"Warble Womb"
Since their inception in 1998 as heavy, sharp-angled desert rockers on Fugazi bassist Joe Lally’s Tolotta Records, Washington DC’s Dead Meadow have gone through some understandable changes. Psychedleia was always about transformation, the journey, from the departure of original drummer Mark Laughlin through to guitarist/vocalist Jason Simon’s personal, solo reinvention as a country troubadour the balance, over five ‘proper’ studio albums (their Peel Sessions are well worth a listen outside of this) they’ve certainly shifted somewhat.
Laughlin is back on Warble Womb and it’s his first appearance on a Dead Meadow in more than a decade. That his work doesn’t leap out is a surprise – what’s more eyebrow raising is just how far away from the metal these guys have strayed. This is a mostly placid if confused, softly cushioned trip away from their earlier toughness, often a world away from Kyuss-like doom riffing or Sleep-esque sonic sludge.

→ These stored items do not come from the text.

theorem execDictionaryChangeFire_ok (n : Mark) (a1) (a2) (a3 : State) (ha3 : a3.Ok n) : OkH n (execDictionaryChangeFire a1 a2 a3) := by
  unfold execDictionaryChangeFire
  refine act2_ok _ _ (fun s hs => ?_) ha3
  try dsimp only
  repeat' first
    | with_reducible assumption
    | intro _
    | (extract_lets +onlyGivenNames z; first | (refine State.Ok.cut (n := n) z ?_ ?_ <;> [(intro _; clear_value z); subst z]) | (refine State.Ok.cutPair (n := n) z ?_ ?_ <;> [(intro _; clear_value z); subst z]) | clear_value z)
    | with_reducible apply State.Ok.ite
    | with_reducible apply dictionaryChangeFireEffect_ok
    | split

end Sys2Proof.Machine
end

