theorem State.sendFlit_ok (n : Mark) (a1 : State) (a2) (a3) (a4) (ha1 : a1.Ok n) : (State.sendFlit a1 a2 a3 a4).Ok n := by
  unfold State.sendFlit
  repeat' first
    | with_reducible assumption
    | intro _
    | (extract_lets +onlyGivenNames z; first | (refine State.Ok.cut (n := n) z ?_ ?_ <;> [(intro _; clear_value z); subst z]) | (refine State.Ok.cutPair (n := n) z ?_ ?_ <;> [(intro _; clear_value z); subst z]) | clear_value z)
    | with_reducible apply State.Ok.ite
    | with_reducible apply State.Ok.iteFst
    | with_reducible apply State.noteFree_ok
    | with_reducible apply State.countLimb_ok
    | with_reducible apply State.nullify_ok
    | with_reducible apply State.readFor_ok
    | with_reducible apply State.sentWhole_ok
    | with_reducible apply State.modCore_ok
    | with_reducible apply State.modDesc_ok
    | split
    | (refine State.Ok.ofPair (by with_reducible assumption) ?_)

theorem State.startC7_ok (n : Mark) (a1 : State) (a2) (a3) (a4) (ha1 : a1.Ok n) : (State.startC7 a1 a2 a3 a4).Ok n := by
  unfold State.startC7
  repeat' first
    | with_reducible assumption
    | intro _
    | (extract_lets +onlyGivenNames z; first | (refine State.Ok.cut (n := n) z ?_ ?_ <;> [(intro _; clear_value z); subst z]) | (refine State.Ok.cutPair (n := n) z ?_ ?_ <;> [(intro _; clear_value z); subst z]) | clear_value z)
    | with_reducible apply State.Ok.ite
    | with_reducible apply State.sendFlit_ok
    | with_reducible apply State.charge_ok
    | split

theorem State.sendPort_ok (n : Mark) (a1 : State) (a2) (a3) (ha1 : a1.Ok n) : (State.sendPort a1 a2 a3).Ok n := by
  unfold State.sendPort
  repeat' first
    | with_reducible assumption
    | intro _
    | (extract_lets +onlyGivenNames z; first | (refine State.Ok.cut (n := n) z ?_ ?_ <;> [(intro _; clear_value z); subst z]) | (refine State.Ok.cutPair (n := n) z ?_ ?_ <;> [(intro _; clear_value z); subst z]) | clear_value z)
    | with_reducible apply State.Ok.ite
    | with_reducible apply State.startC7_ok
    | with_reducible apply State.nullify_ok
    | with_reducible apply State.sendFlit_ok
    | (with_reducible refine State.OkOP.get (State.schedule_ok _ _ _ _ ?_ ) (by with_reducible assumption))
    | (with_reducible refine State.OkOP.getPair (State.schedule_ok _ _ _ _ ?_ ) (by with_reducible assumption))
    | with_reducible apply State.schedule_ok
    | with_reducible apply State.charge_ok
    | with_reducible apply State.served_ok
    | with_reducible exact State.OkOP.none_
    | with_reducible apply State.OkOP.ite_
    | with_reducible apply State.OkOP.some_
    | with_reducible apply State.OkOP.map_
    | with_reducible apply State.OkOP.orElse_
    | split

Early on there are the likes of the lengthy ‘I’m Cured’ which feels not unlike the sound you get in your brain when you abuse solvents (apparently) and takes a Jason Pierce kinda vibrating guitar line then swirls it like a long dress over a largely hidden, honey-melody vocal. As relentlessly repetitive and defiantly sluggish is ‘Six To Let The Light Shine Through’, which finds a fuzzing blues riff lolloping from speaker to speaker, snaking notes around snapping snare sounds, the title refrain chanted out as the guitar rolls out into the distance.

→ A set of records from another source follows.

theorem State.fuArrive_ok (n : Mark) (a1 : State) (a2) (a3) (a4) (ha1 : a1.Ok n) : (State.fuArrive a1 a2 a3 a4).Ok n := by
  unfold State.fuArrive
  repeat' first
    | with_reducible assumption
    | intro _
    | (extract_lets +onlyGivenNames z; first | (refine State.Ok.cut (n := n) z ?_ ?_ <;> [(intro _; clear_value z); subst z]) | (refine State.Ok.cutPair (n := n) z ?_ ?_ <;> [(intro _; clear_value z); subst z]) | clear_value z)
    | with_reducible apply State.Ok.ite
    | with_reducible apply State.fuCheckFail_ok
    | with_reducible apply State.fuAtE_ok
    | with_reducible apply State.fuDuplicate_ok
    | split

theorem State.takeCodeword_ok (n : Mark) (a1 : State) (a2) (a3) (ha1 : a1.Ok n) : (State.takeCodeword a1 a2 a3).Ok n := by
  unfold State.takeCodeword
  repeat' first
    | with_reducible assumption
    | intro _
    | (extract_lets +onlyGivenNames z; first | (refine State.Ok.cut (n := n) z ?_ ?_ <;> [(intro _; clear_value z); subst z]) | (refine State.Ok.cutPair (n := n) z ?_ ?_ <;> [(intro _; clear_value z); subst z]) | clear_value z)
    | with_reducible apply State.Ok.ite
    | with_reducible apply State.modTrunk_ok
    | with_reducible apply State.countTwig_ok
    | split

theorem fuReceiveEffect_ok (n : Mark) (a1 : State) (a2) (a3) (a4) (ha1 : a1.Ok n) : (fuReceiveEffect a1 a2 a3 a4).Ok n := by
  unfold fuReceiveEffect
  repeat' first
    | with_reducible assumption
    | intro _
    | (extract_lets +onlyGivenNames z; first | (refine State.Ok.cut (n := n) z ?_ ?_ <;> [(intro _; clear_value z); subst z]) | (refine State.Ok.cutPair (n := n) z ?_ ?_ <;> [(intro _; clear_value z); subst z]) | clear_value z)
    | with_reducible apply State.Ok.ite
    | with_reducible apply State.Ok.iteFst
    | with_reducible apply State.takeCodeword_ok
    | with_reducible apply State.adaptTaps_ok
    | with_reducible apply State.trunkRetrain_ok
    | with_reducible apply State.injectItem_ok
    | with_reducible apply State.answerQueries_ok
    | with_reducible apply State.fuArrive_ok
    | split
    | (refine State.Ok.ofPair (by with_reducible assumption) ?_)

theorem execFuReceive_ok (n : Mark) (a1) (a2) (a3) (a4) (a5 : State) (ha5 : a5.Ok n) : OkH n (execFuReceive a1 a2 a3 a4 a5) := by
  unfold execFuReceive
  refine act2_ok _ _ (fun s hs => ?_) ha5
  try dsimp only
  repeat' first
    | with_reducible assumption
    | intro _
    | (extract_lets +onlyGivenNames z; first | (refine State.Ok.cut (n := n) z ?_ ?_ <;> [(intro _; clear_value z); subst z]) | (refine State.Ok.cutPair (n := n) z ?_ ?_ <;> [(intro _; clear_value z); subst z]) | clear_value z)
    | with_reducible apply State.Ok.ite
    | with_reducible apply fuReceiveEffect_ok
    | split

theorem rxSlotFreedEffect_ok (n : Mark) (a1 : State) (a2) (a3) (a4) (ha1 : a1.Ok n) : (rxSlotFreedEffect a1 a2 a3 a4).Ok n := by
  unfold rxSlotFreedEffect
  repeat' first
    | with_reducible assumption
    | intro _
    | (extract_lets +onlyGivenNames z; first | (refine State.Ok.cut (n := n) z ?_ ?_ <;> [(intro _; clear_value z); subst z]) | (refine State.Ok.cutPair (n := n) z ?_ ?_ <;> [(intro _; clear_value z); subst z]) | clear_value z)
    | with_reducible apply State.Ok.ite
    | with_reducible apply State.modRx_ok
    | split
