-- ==== Sys2Proof/Tests/Slice0.lean ====
section
/-! SUPPORT. Tests: for every clause with hypotheses of every statement a state and operands that meet them; ill-formed commands; and
the manual's worked examples. -/

set_option maxRecDepth 4000
set_option Elab.async false

namespace Sys2Proof.Tests
open Machine
/-! ### States and operands that the witnesses use -/

def wTlp : Tlp :=
  { kind := .memWrite, tc := 0, addr := 4096, lenBytes := 4, hdrLen := 16, reqId := 256, tag := 0, data := [1, 2, 3, 4], ro := false,
    ido := false, ns := false, poisoned := false, specOk := true }
def wDesc : Desc :=
  { id := 0, egress := 7, cells := 1, cls := 0, kind := 0, ro := false, ido := false, ns := false, mcast := none, cut := false,
    colour := 0, mark := false, poison := false, part := 2, src := 8, reqId := 256, len := 256, order := 0, destCrown := 5, gpart := 9,
    flow := 0, hops := 0, srcCrown := 5, msg := .tlp Carrier.zero wTlp, rclass := .host, arrived := 256, eligible := true,
    nullified := false, endedOnce := false, sentFus := 0, lastSeq := none, epoch := 0, heart := none }
def wFu : Fu :=
  { hdr := { type := 0, cls := 0, pool := false, nak := false, keyPhase := false, first := true, last := true, ackSeq := 0xFFFF,
             crClass := 0, crRsv := 0, crShared := 0, nonceCtr := 0, destCrown := 5, srcCrown := 6, gpart := 9, flow := 0, len := 0,
             hops := 0 },
    wire := [], tag := 0, check := 0 }
def wCaps : Caps := { crown := 6, trunk := 3, rateCeiling := 3, cryptPolicy := 0, cryptSupport := true, version := 1 }
def wSet : ChangeSet :=
  { id := 1, partition := false, part := 0, joint := false, stages := [], state := .open_, prior := .open_, commitNo := 0, ft := 0,
    digest := 0, sigA := { keyId := 0, key := 0 }, sigB := { keyId := 0, key := 0 }, opener := 0x2000, order := 0, lastReq := 0,
    claim := false, answerTo := none }
def wReq : Req :=
  { via := .i3c, reqId := 1, target := 0xFFFF, wellFormed := true, sig := some { keyId := 0x2000, keySeq := 1, key := 7, digest := 0 },
    mac := none }
def wInst : Caller := { who := .installer 0, keyId := 0x2000, signed := true, inSession := false }
def wSession : Session := { id := 7, keyId := 0x2000, key := 7, lastSeq := 0, outSeq := 0, lastReq := 0, subscribed := false }
def wSess : Req := { wReq with sig := none, mac := some { session := 7, sessionSeq := 1, ok := true } }
def wSessCaller : Caller := { who := .installer 0, keyId := 0x2000, signed := false, inSession := true }
/-- A claimed crown with two installer keys and an open session. -/
def wClaimed : State :=
  (((((State.reset.set Key.CLAIM_STATE 1).set Key.CROWN_ID 5).set Key.INST_KEY 7).set (Key.INST_KEY + 1) 8).modBocel
    (fun b => { b with sessions := [wSession] }))
/-- A home crown whose partition 2 is active. -/
def wHome : State :=
  (((State.reset.set Key.CROWN_ID 5).set (Key.PART_GROVE_ID + 2) 9).set (Key.PART_UPSTREAM + 2) (5 * 65536 + 8)).modPart 2
    (fun x => { x with state := .active })
def wBridge : BridgeRead := { core := 0, since := 0, part := none, target := .gate 3, parts := bridgeParts 0 4096 4 }
def wTrack : Track :=
  { index := 4, part := 2, reqId := 256, tag := 1, cls := 0, dest := 6, src := 8, descBits := 0, header := 0, sent := 1, quarantined := none }
def wFar : FarPending :=
  { crown := 6, note := { reporter := 6, gpart := 9, cause := 0, more := 0, ft := 0, rclass := 0, vdp := 0, desc := 0, header := 0 } }
def wLock : LockState := { bough := 1, part := 2, twig := 8, via := none, since := 0 }
/-- Fabric memory open, with a region that admits every class. -/
def wPool : State :=
  ((State.reset.set (Key.GATE_REG_ADDR + 256 * 0x90) 1281).set (Key.GATE_REG_RIGHTS + 256 * 0x90) 0xFF80000000000000).modMem
    (fun m => { m with mode := 2 })
/-- Engines of partition 2: VF 1 has a started ring with one descriptor fetched, and there is a message-queue function. -/
def wEng : State :=
  ((wHome.modPart 2 (fun x => { x with vfMax := 16, mqCount := 1 })).modFn 2 0 (fun x => { x with fields := [(.vfEnable, 1), (.numVfs, 16)] })).modFn 2 1
    (fun x => { x with busMaster := true, ring := { Ring.reset with enable := true, state := 1, log2Size := 4, tail := 1, fetched := 1, head := 1 } })
def wAt : RingPos := { part := 2, vf := 1, index := 0 }
def wOp (op : Nat) : Descriptor :=
  { opcode := op, format := 0, redop := 0, cls := 0, sat := false, intr := false, len := 0, src := 0, dst := 0, aux := 0, round := 0,
    contrib := 0, ctx := 0, user := 0, reservedOk := true }
/-- The same with a valid reduction context 0 of partition 2 that has one child. -/
def wRed : State := wEng.set Key.REDUCE_CTX (4 * 256 ^ 32 + 0x80 * 256 ^ 29 + 256 ^ 26 + 256 ^ 25 + 10 * 256 ^ 16 + 8 * 256 ^ 12)
def wFmt : Fmt := ⟨1, 0, 0⟩
def wSig : ErrorSig := { source := 0xA04, code := 0, cls := 2, unit := none, part := none, f4cause := 0, injSlot := none }
def wHist : HistEntry :=
  { ft := 0, inj := false, seq := 1, cls := 2, level := 0, unit := some (.twig 4), source := 0, action := 1, code := 0, window := some 0 }
def wOff : State :=
  State.reset.modPower (fun x => { x with phase := .off, powerGood := false, standby := false, inputUp := false, enabled := true })
def wSlot : State := (State.reset.set (Key.SLOT_MAP + 4) 0x8005).modSlot 4 (fun x => { x with state := 1 })
def wFwd : Forwarded := { op := 1, reqId := 1, via := .i3c, target := 6, since := 0, busySeen := false, busyAt := none }
def wEntry (i n : Nat) : Entry := (entryAt i n).getD ⟨"", 0, 0, 0, 0, .u8, .r, .r, .r, .volatile, .immediate, 0⟩
def wPend : PendingRecord :=
  { record := { rno := 4, timeState := 0, ft := 0, keyId := 0, parts := 0, body := .keySeq 1 }, req := none, who := .anonymous,
    write := none, answer := none }
def wBusy : State := wClaimed.modJournal (fun j => { j with inFlight := [wPend] })
def wBoot : State := State.reset.modJournal (fun j => { j with started := false })
def wSpdm : State := wHome.modPart 2 (fun x => { x with spdm := [{ id := 7, finished := true, keyPhase := 0 }] })
def wIde : State := (State.reset.set (Key.LINK_IDE_POLICY + 8) 2).modHPort (portOfG 8) (fun h => { h with lstate := .l0 })
/-- A sealed set whose answer is owed, with the digest of its stages. -/
def wSealed : ChangeSet := { wSet with state := .sealed, answerTo := some wReq, digest := wSet.setDigest }
def wBadSet : State :=
  (State.reset.modBocel (fun b => { b with sets := [wSealed] })).modFaults (fun f => { f with crown := .f3Open })

def wSnap (ft : Nat) : ActSlot :=
  { ft := ft, kind := .snapshot, joint := false, state := .pending, seq := 0, ref := 3, origin := 5, stamp := 0 }
/-- A crown with eight snapshots pending. -/
def wSnaps : State := State.reset.modAct (fun x => { x with slots := (List.range 8).map wSnap ++ x.slots.drop 8 })
/-- Counter 3 counts ticks of 40 ns. -/
def wTick : State := { State.reset with dict := dictPut State.reset.dict (Key.CNT_CTL + 3) (2 ^ 31 + 2) }
/-- A master whose slot 0 is due. -/
def wDue (k : ActKind) (ref : Nat) (joint : Bool) : State :=
  (State.reset.modTime (fun x => { x with mode := .master, ft := 100 })).modAct (fun x => { x with slots := [{ wSnap 5 with kind := k, ref := ref, joint := joint }] ++ x.slots.drop 1 })

/-- Some value is not in a list of 1,025. -/
theorem fresh64 (L : List (BitVec 64)) (h : L.length < 1026) : ∃ c, c ∉ L := by
  by_contra hn
  simp only [not_exists, not_not] at hn
  have hd : ((List.range 1026).map (BitVec.ofNat 64)).Nodup := by
    rw [List.nodup_map_iff_inj_on List.nodup_range]
    intro a ha b hb e
    have e := congrArg BitVec.toNat e
    simp only [List.mem_range] at ha hb
    simp only [BitVec.toNat_ofNat] at e
    omega
  have := (hd.subperm (fun c _ => hn c)).length_le
  simp at this; omega

/-- A check that belongs to no sequence number from `e - 1024` to `e`. -/
theorem fresh_check (e : Seq16) (fu : Fu) :
    ∃ c, c ≠ fuCheck e { fu with check := c } ∧ dupSeq e { fu with check := c } = none := by
  obtain ⟨c, hc⟩ := fresh64 (fuCheck e fu :: (List.range 1024).map (fun k => fuCheck (e - BitVec.ofNat 16 (k + 1)) fu)) (by simp)
  simp only [List.mem_cons, not_or, List.mem_map, not_exists, not_and] at hc
  refine ⟨c, hc.1, ?_⟩
  unfold dupSeq
  rw [List.find?_eq_none]
  intro k hk
  simp only [List.mem_map] at hk
  obtain ⟨n, hn, rfl⟩ := hk
  simp only [beq_iff_eq]
  exact fun h => hc.2 n hn h.symm

/-- A sealed set that changes nothing, in a crown with two installers' keys. -/
def wEmpty : ChangeSet := { wSealed with ft := 5 }
def wValid (a b : Nat) : State :=
  ((State.reset.set Key.INST_KEY a).set (Key.INST_KEY + 1) b).modBocel (fun x => { x with sets := [wEmpty] })
theorem valid_keys : ∃ a b, (a = 1 ∧ b = 2 ∨ a = 3 ∧ b = 4 ∨ a = 5 ∧ b = 6) ∧ a ≠ Config.makerRoot 0 ∧ a ≠ Config.makerRoot 1 ∧
    b ≠ Config.makerRoot 0 ∧ b ≠ Config.makerRoot 1 := by
  generalize Config.makerRoot 0 = m
  generalize Config.makerRoot 1 = n
  by_cases h1 : (1 ≠ m ∧ 1 ≠ n ∧ 2 ≠ m ∧ 2 ≠ n)
  · exact ⟨1, 2, .inl ⟨rfl, rfl⟩, h1⟩
  · by_cases h2 : (3 ≠ m ∧ 3 ≠ n ∧ 4 ≠ m ∧ 4 ≠ n)
    · exact ⟨3, 4, .inr (.inl ⟨rfl, rfl⟩), h2⟩
    · exact ⟨5, 6, .inr (.inr ⟨rfl, rfl⟩), by omega⟩
/-- The activation queue counts for no counter. -/
theorem calm_act (s : State) (f : Activation → Activation) (h : s.selected = []) : (s.modAct f).reach 0 = (s.modAct f).tick 0 :=
  (State.tick_calm _ _ (show (s.modAct f).selected = [] from h)).symm
theorem wValid_valid : ∃ a b, (wValid a b).selected = [] ∧ (wValid a b).validate wEmpty = none ∧ (wValid a b).actFind .change 1 = none ∧ (wValid a b).actFree = some 0 := by
  obtain ⟨a, b, hp, h1, h2, h3, h4⟩ := valid_keys
  refine ⟨a, b, ?_, ?_, ?_⟩
  · rcases hp with ⟨rfl, rfl⟩ | ⟨rfl, rfl⟩ | ⟨rfl, rfl⟩ <;> decide +kernel
  · have hh : (keySlots.map (fun k => (k, ((wValid a b).afterSet wEmpty).get k))).filter (fun e => e.2 ≠ 0) =
        [(Key.INST_KEY, a), (Key.INST_KEY + 1, b)] := by
      rcases hp with ⟨rfl, rfl⟩ | ⟨rfl, rfl⟩ | ⟨rfl, rfl⟩ <;> decide +kernel
    have hk : ((wValid a b).afterSet wEmpty).keyFaults = [] := by
      unfold State.keyFaults
      simp only [hh]
      have hab : a ≠ b := by omega
      simp [h1, h2, h3, h4, hab, hab.symm, Key.INST_KEY]
    unfold State.validate
    rw [if_neg (fun h => h rfl)]
    unfold State.validateDict
    simp only [hk]
    rcases hp with ⟨rfl, rfl⟩ | ⟨rfl, rfl⟩ | ⟨rfl, rfl⟩ <;> decide +kernel
  · rcases hp with ⟨rfl, rfl⟩ | ⟨rfl, rfl⟩ | ⟨rfl, rfl⟩ <;> decide +kernel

This is lysergic stuff, lengthy as a dream and hard to piece together. Yet the album’s length ultimately betrays it (it’s long) – what could be magic trailing into blessed out slush. This is pricked later on by a couple of heavier notions such as those displayed on ‘Copper Is Restless (Til It Turns To Gold)’ a Crazy Horse style nodding twister that may not pick up the pace but certainly jacks the volume as it dives into the realms of harder-edged drone. As on the rest of the record Simon’s vocal is sidelined – perhaps no huge loss, lacking as it does the brash character of, say, Anton Newcombe or the heart-stung feel of someone like a Bill Doss.
Though speaking of Mr Doss, this record isn’t a million miles removed from his former collaborator Julian Koster’s recent output as The Music Tapes. In fact if Koster harboured a sneaky love of ragged guitar solos and an occasional penchant for Jefferson Airplane (‘In The Thicket’s cabaret pop is an unpleasant anomaly here) you’d think he might be responsible for a record similar to this.

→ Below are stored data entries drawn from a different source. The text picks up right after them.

-- ==== Sys2Proof/Machine/Wire.lean ====
section
/-! DEFINITION. The wire commands (30_encoding.md R67). A wire command runs when the framer has extracted
its frame from the FIFO: it is decoded (41_decoder.md R141, R142), dispatched (43_framer.md R176) and
discarded with everything before it (R177). Assumption log 9. -/

namespace Sys2Proof.Machine

/-- WIRE.NULL, id 0x00, R142: unhandled, consumed without an event. -/
def execWireNull (payload : List Byte) (s : State) : Host.Outcome State Fault Refusal :=
  .next (consumeFrame (wireFrame 0x00 payload) s)

/-- WIRE.MOVE_EAST, id 0x01, R142: unhandled, consumed without an event. -/
def execWireMoveEast (payload : List Byte) (s : State) : Host.Outcome State Fault Refusal :=
  .next (consumeFrame (wireFrame 0x01 payload) s)

/-- WIRE.MOVE_WEST, id 0x02, R142: unhandled, consumed without an event. -/
def execWireMoveWest (payload : List Byte) (s : State) : Host.Outcome State Fault Refusal :=
  .next (consumeFrame (wireFrame 0x02 payload) s)

/-- WIRE.MOVE_NORTH, id 0x04, R142: unhandled, consumed without an event. -/
def execWireMoveNorth (payload : List Byte) (s : State) : Host.Outcome State Fault Refusal :=
  .next (consumeFrame (wireFrame 0x04 payload) s)

/-- WIRE.MOVE_SOUTH, id 0x08, R142: unhandled, consumed without an event. -/
def execWireMoveSouth (payload : List Byte) (s : State) : Host.Outcome State Fault Refusal :=
  .next (consumeFrame (wireFrame 0x08 payload) s)

/-- WIRE.STOP_MOTION, id 0x1D, R142: unhandled, consumed without an event. -/
def execWireStopMotion (payload : List Byte) (s : State) : Host.Outcome State Fault Refusal :=
  .next (consumeFrame (wireFrame 0x1D payload) s)

/-- WIRE.PARK, id 0x1E, R142: unhandled, consumed without an event. -/
def execWirePark (payload : List Byte) (s : State) : Host.Outcome State Fault Refusal :=
  .next (consumeFrame (wireFrame 0x1E payload) s)

/-- WIRE.GET_SITE_LOCATION, id 0x1F, R142: unhandled, consumed without an event. -/
def execWireGetSiteLocation (payload : List Byte) (s : State) : Host.Outcome State Fault Refusal :=
  .next (consumeFrame (wireFrame 0x1F payload) s)

/-- WIRE.DISCONNECT, id 0x22, R142: unhandled, consumed without an event. -/
def execWireDisconnect (payload : List Byte) (s : State) : Host.Outcome State Fault Refusal :=
  .next (consumeFrame (wireFrame 0x22 payload) s)

/-- WIRE.GOTO, id 0x23, R142: unhandled, consumed without an event. -/
def execWireGoto (payload : List Byte) (s : State) : Host.Outcome State Fault Refusal :=
  .next (consumeFrame (wireFrame 0x23 payload) s)

/-- WIRE.SYNC, id 0x24, R142: unhandled, consumed without an event. -/
def execWireSync (payload : List Byte) (s : State) : Host.Outcome State Fault Refusal :=
  .next (consumeFrame (wireFrame 0x24 payload) s)

/-- WIRE.SET_SITE_LOCATION, id 0x25, R142: unhandled, consumed without an event. -/
def execWireSetSiteLocation (payload : List Byte) (s : State) : Host.Outcome State Fault Refusal :=
  .next (consumeFrame (wireFrame 0x25 payload) s)

/-- WIRE.SET_DATE_TIME, id 0x26, R142: unhandled, consumed without an event. -/
def execWireSetDateTime (payload : List Byte) (s : State) : Host.Outcome State Fault Refusal :=
  .next (consumeFrame (wireFrame 0x26 payload) s)

/-- WIRE.SITE_LOCATION_REPORT, id 0xFE, R141: it raises its event. -/
def execWireSiteLocationReport (payload : List Byte) (s : State) : Host.Outcome State Fault Refusal :=
  .next (consumeFrame (wireFrame 0xFE payload) s)

/-- WIRE.POSITION_REPORT, id 0xFF, R141: it raises its event. -/
def execWirePositionReport (payload : List Byte) (s : State) : Host.Outcome State Fault Refusal :=
  .next (consumeFrame (wireFrame 0xFF payload) s)

end Sys2Proof.Machine
end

At it’s most simple and reduced, on ‘One More Toll Taker’ we get a near-solo song from Simon and it’s a quietly heartfelt acoustic amble. We’re firmly entrenched in stoned folk, Simon’s bleary-eyed mutterings occasionally crisping into a discernible line (“Every day they want more”, ”I used to call you a good friend”). This feels much less an exercise than a true moment of expression.
Of course that’s a huge part of the problem with modern psychedelia, however hefty or gentle you want it; pastiche, parody and tribute are nearly unavoidable. It’s hard to know where bands seemingly tied to this genre fit; whether they should chug away at their death-slow copped riffs forever or, like Dead Meadow, become more and more entranced by a gentle kind of weirdness – there are surprising and pleasing nods to both David Lynch’s most recent music and Tom Waits’ ‘90s output on the lovely ‘All Torn Up’ – and drift, high and gentle, off into their own universe.
While psych may offer an altered experience, a shifted perception, a rarified reality, Dead Meadow’s take on it this time around is an occasionally wonderful, momentarily beautiful, but largely confused and confusing experience. Perhaps next time around they’ll have either fully transcended their roots and become something utterly special or be back to the reliable riffola – either would be preferable.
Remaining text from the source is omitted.